▸ Your assignment
From the records below, copy out exactly the lines from the one containing "n) => !s.belowMark x cl o n" to the one containing "channel are acquires", both included. Add nothing else.

▸ Listed records
════
/-- Write a slot's contents to its owner's image (R19). -/
def State.spillAcc (s : State) (x : Sec) (cl : Fin 96) (co : Fin 8) (n : Fin 2) (o : SlotOwner) : State :=
  match s.inst x o.uid with
  | some i => s.areaWrite x i.asid (i.rcd.save + areaAcc o.home + n.val * 0x10000)
      ((s.slotAcc x cl co n).flatMap (leBytes 4))
  | none => s

/-- Read an owner's image into a slot (R19). -/
def State.restoreAcc (s : State) (x : Sec) (cl : Fin 96) (co : Fin 8) (n : Fin 2) (o : SlotOwner) : State :=
  match s.inst x o.uid with
  | some i =>
    let r := s.areaRead x i.asid (i.rcd.save + areaAcc o.home + n.val * 0x10000) 65536
    r.2.setAcc x cl co n ((List.range accSize).map fun k => leNat (slice r.1 (4 * k) 4))
  | none => s

/-- The context that runs a command's vt. -/
def State.ctxOf (s : State) (a : Actor) : Option Nat :=
  match s.runsOn a with
  | .thread x i => if a.vt.isSome && s.vtAt x i.val == a.vt then some i.val else none
  | .master _ _ => none

/-- The owner that a command acts for; a vt's name outlives it for the commands that it left (R269). -/
def Actor.accOwner (a : Actor) : Option SlotOwner := a.vt.map fun v => ⟨a.asid, v.uid, a.home⟩

/-- Accumulator n of a command's context is live: as its context says or, once its vt has ended, as the core notes for
the commands that it left (R226, R269). -/
def State.accIsLive (s : State) (x : Sec) (cl : Fin 96) (co : Fin 8) (a : Actor) (n : Fin 2) : Bool :=
  match s.ctxOf a with
  | some i => (s.ctx (secOf a.agent) i).accLive.get n
  | none => match a.vt with
    | some v => (s.coreSt x cl co).orphans.contains (v, n)
    | none => false

/-- Note whether accumulator n of an ended vt is live. -/
def CoreSt.noteOrphan (c : CoreSt) (v : VtName) (n : Fin 2) (live : Bool) : CoreSt :=
  let rest := c.orphans.filter (· ≠ (v, n))
  { c with orphans := if live then (v, n) :: rest else rest }

/-- The other slots of a sector that hold an owner's accumulator n. -/
def State.slotsHolding (s : State) (x : Sec) (n : Fin 2) (p : SlotOwner → Bool) : List (Fin 96 × Fin 8) :=
  ((List.range 96).map (Fin.ofNat 96)).flatMap fun cl =>
    (((List.range 8).map (Fin.ofNat 8)).filter fun co => match s.accTag x cl co n with
      | some t => p t.owner
      | none => false).map fun co => (cl, co)

/-- A command's start must wait for a claim (R227): its live accumulator is held by another core. -/
def State.needsClaim (s : State) (x : Sec) (cl : Fin 96) (co : Fin 8) (h : MxCmd) : Bool :=
  match h.actor.accOwner with
  | none => false
  | some o => s.accIsLive x cl co h.actor h.n && (s.accTag x cl co h.n).map (·.owner) != some o
    && !(s.slotsHolding x h.n fun p => p == o).isEmpty

/-- Take the slot (R227): the state, and how many spills and restores it cost. An accumulator that is not live reads as
zero (R226). -/
def State.takeSlot (s : State) (x : Sec) (cl : Fin 96) (co : Fin 8) (h : MxCmd) : State × Nat :=
  match h.actor.accOwner with
  | none => (s, 0)
  | some o =>
    let live := s.accIsLive x cl co h.actor h.n
    let zeros := List.replicate accSize (0 : Nat)
    match s.accTag x cl co h.n with
    | some t =>
      if t.owner = o then (if live then s else s.setAcc x cl co h.n zeros, 0)
      else
        let a := if t.live then (s.spillAcc x cl co h.n t.owner, 1) else (s, 0)
        let b := if live then (a.1.restoreAcc x cl co h.n o, a.2 + 1) else (a.1.setAcc x cl co h.n zeros, a.2)
        (b.1.setAccTag x cl co h.n (some ⟨o, live⟩), b.2)
    | none =>
      let b := if live then (s.restoreAcc x cl co h.n o, 1) else (s.setAcc x cl co h.n zeros, 0)
      (b.1.setAccTag x cl co h.n (some ⟨o, live⟩), b.2)

/-- A claim travels to the sector's engines (R227): the slots that hold the accumulator of a home context are spilled.
-/
def execAccumulatorClaim (x : Sec) (home : Fin 6144) (slot : Fin 2) (s : State) : Host.Outcome State Fault Refusal :=
  event ((s.slotsHolding x slot fun o => o.home == home.val).foldl (fun s p =>
    match s.accTag x p.1 p.2 slot with
    | some t =>
      (if t.live then s.spillAcc x p.1 p.2 slot t.owner else s).setAccTag x p.1 p.2 slot none
    | none => s) s)

/-- Accumulator n of a command's context becomes live, or not live, in the slot that the command has taken (R226). -/
def State.setLive (s : State) (x : Sec) (cl : Fin 96) (co : Fin 8) (h : MxCmd) (live : Bool) : State :=
  let s := match s.ctxOf h.actor, h.actor.vt with
    | some i, _ => s.modCtx x i fun c => { c with accLive := c.accLive.set h.n.val live h.n.isLt }
    | none, some v => s.modCore x cl co fun c => c.noteOrphan v h.n live
    | none, none => s
  s.setAccTag x cl co h.n (h.actor.accOwner.map fun o => ⟨o, live⟩)

/-- When the last command that an ended vt left in a queue has completed, the slots hold nothing of it (R228). -/
def State.dropOrphan (s : State) (x : Sec) (cl : Fin 96) (co : Fin 8) (a : Actor) : State :=
  let left := ((s.cluster x cl).mx.get co).any fun c => c.actor.vt == a.vt
  if (s.ctxOf a).isSome || left then s
  else ([0, 1] : List (Fin 2)).foldl (fun s n =>
    if (s.accTag x cl co n).map (·.owner) == a.accOwner then s.setAccTag x cl co n none else s)
    (s.modCore x cl co fun c => { c with orphans := c.orphans.filter fun o => a.vt != some o.1 })

/-! ## Operands of a command (R230, R235 to R237) -/

/-- The tile origin of a sparse command, in elements. -/
def MxCmd.k0 (h : MxCmd) : Nat := if h.shape.isEmpty then 0 else bitsOf h.b2 0 32
def MxCmd.n0 (h : MxCmd) : Nat := if h.shape.isEmpty then 0 else bitsOf h.b2 32 32

/-- The command gathers the rows of A. -/
def MxCmd.gathers (h : MxCmd) : Bool := h.op == .mmg || h.op == .mmgs

/-- B lies in blocks that the enumeration lists. -/
def MxCmd.blocky (h : MxCmd) : Bool := !h.shape.isEmpty && (shapeRec h.shape).kind != 0

/-- Addresses of the stored rows of A; absent for a row of zeros. -/
def MxCmd.aRows (h : MxCmd) : List (Option Nat) :=
  let g := mxShape h.cfg
  if h.gathers then h.rows.map fun r => if r = 0xFFFF then none else some (h.a.toNat + r * g.astr)
  else (List.range (if g.ta then g.k else g.m)).map fun r => some (h.a.toNat + r * g.astr)

/-- Elements of a stored row of A and of B. -/
def MxCmd.aWidth (h : MxCmd) : Nat :=
  let g := mxShape h.cfg
  if g.ta && !h.gathers then g.m else g.k
def MxCmd.bWidth (h : MxCmd) : Nat :=
  let g := mxShape h.cfg
  if g.tb then g.k else g.n

/-- Addresses of the stored rows of a dense B: an operand of its own, or a tile of a stored matrix. -/
def MxCmd.bRows (h : MxCmd) : List Nat :=
  let g := mxShape h.cfg
  let q := shapeRec h.shape
  let base := if h.shape.isEmpty then h.b.toNat else q.base
  let stride := if h.shape.isEmpty then g.bstr else q.stride
  let r0 := if g.tb then h.n0 else h.k0
  let c0 := if g.tb then h.k0 else h.n0
  (List.range (if g.tb then g.n else g.k)).map fun r => base + (r0 + r) * stride + elemBytes g.bf c0

/-- Addresses of the side bytes of the rows of A and of the stored rows of B; 2 bytes for each block of K. -/
def MxCmd.aSides (h : MxCmd) : List Nat :=
  let g := mxShape h.cfg
  if blockTag g.af then (List.range g.m).map fun r => h.a2.toNat + 2 * (r * (g.k / 32)) else []
def MxCmd.bSides (h : MxCmd) : List Nat :=
  let g := mxShape h.cfg
  let q := shapeRec h.shape
  if !blockTag g.bf then []
  else (List.range g.n).map fun r =>
    if h.shape.isEmpty then h.b2.toNat + 2 * (r * (g.k / 32))
    else q.side + 2 * ((h.n0 + r) * (q.c / 32) + h.k0 / 32)

/-- The place and size of a listed block (R236, R237), and of its element metadata. -/
def MxCmd.blockAt (h : MxCmd) (q : Nat) : Nat × Nat :=
  let r := shapeRec h.shape
  if r.kind = 1 then (r.base + q * nmBlockBytes r, nmBlockBytes r)
  else (r.base + q * elemBytes r.fmt 256, elemBytes r.fmt 256)

/-- The scratchpad bytes that a command reads: addresses and lengths. -/
def MxCmd.reads (h : MxCmd) : List (Nat × Nat) :=
  let g := mxShape h.cfg
  match h.op with
  | .mm | .mmg | .mms | .mmgs =>
    (h.aRows.filterMap fun r => r.map fun a => (a, elemBytes g.af h.aWidth))
      ++ (h.aSides.map fun a => (a, 2 * (g.k / 32)))
      ++ if h.blocky then h.blocks.map fun b => h.blockAt b.2.2
         else (h.bRows.map fun a => (a, elemBytes g.bf h.bWidth)) ++ h.bSides.map fun a => (a, 2 * (g.k / 32))
  | .scale => [(h.a.toNat, 4 * g.m)]
  | .rest => if h.a.toNat < 2 ^ 56 then [] else [(h.a.toNat, 65536)]
  | _ => []

/-- No byte that the command reads next lies at or above a watermark (R24, R216): first the enumeration's own reads, and
the operand data only once the enumeration is complete without a fault (R257). -/
def State.mxUnblocked (s : State) (x : Sec) (cl : Fin 96) (h : MxCmd) : Bool :=
  (match h.wait with
  | some (o, n) => !s.belowMark x cl o n
  | none => true) && (h.blocky && !h.enumerated || h.flt.isSome
    || !(h.reads.any fun r => s.belowMark x cl (spadOff r.1) r.2))

/-- The runs of scratchpad bytes that an N:M enumeration with these blocks has read (R236): group metadata and element
metadata. -/
def MxCmd.nmReads (h : MxCmd) (bs : List (Nat × Nat × Nat)) : List (Nat × Nat) :=
  let q := shapeRec h.shape
  bs.flatMap fun b => (q.meta_ + 8 * (b.2.2 / max 1 q.nmn), 8) ::
    if q.nme = 0 then [] else [(nmElemMeta q + 64 * b.2.2, 64)]

/-- The place of a matrix command's reads in the order of its context: those of bytes in an open channel are acquires
once an instruction has waited for the command (R306, R324). -/
def State.engObserve (s : State) (x : Sec) (cl : Fin 96) (h : MxCmd) (rs : List (Nat × Nat)) : State :=
  match s.ctxOf h.actor with
  | some i =>
    if rs.any fun r => s.inOpen x cl (spadOff r.1) r.2 then
      s.modHart (ctxAgent x i) fun c => { c with engSeq := (s.wseq, if h.bind_.isSome then s.wseq else c.engSeq.2) }
    else s
  | none => s

/-- The head of a queue can run (R216, R375). -/
def State.mxRunnable (s : State) (x : Sec) (cl : Fin 96) (h : MxCmd) : Bool :=
  s.earlierDone h.actor && s.mxUnblocked x cl h

/-! ## Enumeration of N:M tiles (R236, R238) -/

/-- Positions rise strictly and lie below a limit. -/
def risingBelow (lim : Nat) : List Nat → Bool
  | [] => true
  | p :: ps => decide (p < lim) && (match ps with
    | [] => true
    | r :: _ => decide (p < r)) && risingBelow lim ps

/-- The block metadata of a group is legal. -/
def nmGroupOk (q : Rec) (bs : List Nat) : Bool :=
  risingBelow q.nmm (bs.take q.nmn) && (bs.drop q.nmn).all fun b => b == 0xFF

/-- The kept positions of a column of a block, from its 4 bytes: positions by K group. -/
def nmKept (nme : Nat) (w : Nat) : List (List Nat) :=
  let nib := (List.range 8).map fun t => w / 2 ^ (4 * t) % 16
  if nme = 1 then (List.range 4).map fun h => (nib.drop (2 * h)).take 2
  else (List.range 2).map fun h => (nib.drop (4 * h)).take 4

/-- The element metadata of a block is legal. -/
def nmElemOk (nme : Nat) (bs : List Byte) : Bool :=
  (List.range 16).all fun j => (nmKept nme (leNat (slice bs (4 * j) 4))).all (risingBelow (if nme = 1 then 4 else 8))

/-- What stops an enumeration: a wait for bytes, or a fault. -/
inductive EnumStop where
  | wait (off len : Nat)
  | fault (f : Flt)
  deriving DecidableEq, Repr

/-- A read of an enumeration: it waits below a watermark, and meets MCE (R256, R257). -/
def State.enumRead (s : State) (x : Sec) (cl : Fin 96) (ea n : Nat) : Except EnumStop (List Byte) :=
  if s.belowMark x cl (spadOff ea) n then .error (.wait (spadOff ea) n)
  else match s.engRead x cl ea n with
    | .ok bs => .ok bs
    | .error f => .error (.fault f)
════
▸ Your solution
  | some (o, n) => !s.belowMark x cl o n
  | none => true) && (h.blocky && !h.enumerated || h.flt.isSome
    || !(h.reads.any fun r => s.belowMark x cl (spadOff r.1) r.2))

/-- The runs of scratchpad bytes that an N:M enumeration with these blocks has read (R236): group metadata and element
metadata. -/
def MxCmd.nmReads (h : MxCmd) (bs : List (Nat × Nat × Nat)) : List (Nat × Nat) :=
  let q := shapeRec h.shape
  bs.flatMap fun b => (q.meta_ + 8 * (b.2.2 / max 1 q.nmn), 8) ::
    if q.nme = 0 then [] else [(nmElemMeta q + 64 * b.2.2, 64)]

/-- The place of a matrix command's reads in the order of its context: those of bytes in an open channel are acquires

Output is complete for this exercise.